>>>

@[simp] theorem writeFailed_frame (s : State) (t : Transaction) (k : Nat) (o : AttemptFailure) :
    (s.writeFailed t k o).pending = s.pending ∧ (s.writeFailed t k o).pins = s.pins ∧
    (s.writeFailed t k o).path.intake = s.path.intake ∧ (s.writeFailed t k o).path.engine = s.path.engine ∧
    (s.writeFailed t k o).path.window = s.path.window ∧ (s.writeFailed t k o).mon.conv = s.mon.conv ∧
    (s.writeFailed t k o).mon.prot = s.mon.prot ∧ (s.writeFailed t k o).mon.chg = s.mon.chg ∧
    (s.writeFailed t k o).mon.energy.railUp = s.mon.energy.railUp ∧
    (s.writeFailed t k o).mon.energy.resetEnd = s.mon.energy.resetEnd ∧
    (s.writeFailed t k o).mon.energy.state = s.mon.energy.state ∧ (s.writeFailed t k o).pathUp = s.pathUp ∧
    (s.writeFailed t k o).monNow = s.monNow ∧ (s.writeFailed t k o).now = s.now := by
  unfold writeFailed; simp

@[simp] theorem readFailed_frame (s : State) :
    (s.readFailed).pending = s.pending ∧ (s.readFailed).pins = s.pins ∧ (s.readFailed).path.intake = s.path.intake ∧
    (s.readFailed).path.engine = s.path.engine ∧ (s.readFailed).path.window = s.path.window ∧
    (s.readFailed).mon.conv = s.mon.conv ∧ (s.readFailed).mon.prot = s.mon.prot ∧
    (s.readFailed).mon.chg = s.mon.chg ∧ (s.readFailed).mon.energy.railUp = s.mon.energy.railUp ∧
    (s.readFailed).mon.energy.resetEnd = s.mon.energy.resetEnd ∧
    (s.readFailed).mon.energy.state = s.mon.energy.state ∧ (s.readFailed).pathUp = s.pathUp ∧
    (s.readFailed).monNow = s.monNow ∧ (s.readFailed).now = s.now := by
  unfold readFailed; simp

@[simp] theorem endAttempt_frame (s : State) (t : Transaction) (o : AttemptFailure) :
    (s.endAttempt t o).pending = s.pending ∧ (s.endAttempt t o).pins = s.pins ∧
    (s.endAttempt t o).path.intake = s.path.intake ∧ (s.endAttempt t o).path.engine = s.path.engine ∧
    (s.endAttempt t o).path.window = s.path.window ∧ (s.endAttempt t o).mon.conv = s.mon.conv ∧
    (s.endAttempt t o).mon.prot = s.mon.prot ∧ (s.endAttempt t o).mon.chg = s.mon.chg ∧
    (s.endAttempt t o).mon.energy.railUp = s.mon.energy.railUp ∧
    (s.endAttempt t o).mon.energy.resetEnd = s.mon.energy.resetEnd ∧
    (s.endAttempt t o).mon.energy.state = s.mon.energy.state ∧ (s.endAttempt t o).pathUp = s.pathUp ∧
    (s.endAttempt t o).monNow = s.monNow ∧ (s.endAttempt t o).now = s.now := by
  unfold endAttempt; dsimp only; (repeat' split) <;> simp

<<<

* **PROBLEM**:
Copy out, from the listing above, every line that contains the string "railUp".

* **ANSWER BOX**:
    (s.writeFailed t k o).mon.energy.railUp = s.mon.energy.railUp ∧
    (s.readFailed).mon.chg = s.mon.chg ∧ (s.readFailed).mon.energy.railUp = s.mon.energy.railUp ∧
    (s.endAttempt t o).mon.energy.railUp = s.mon.energy.railUp ∧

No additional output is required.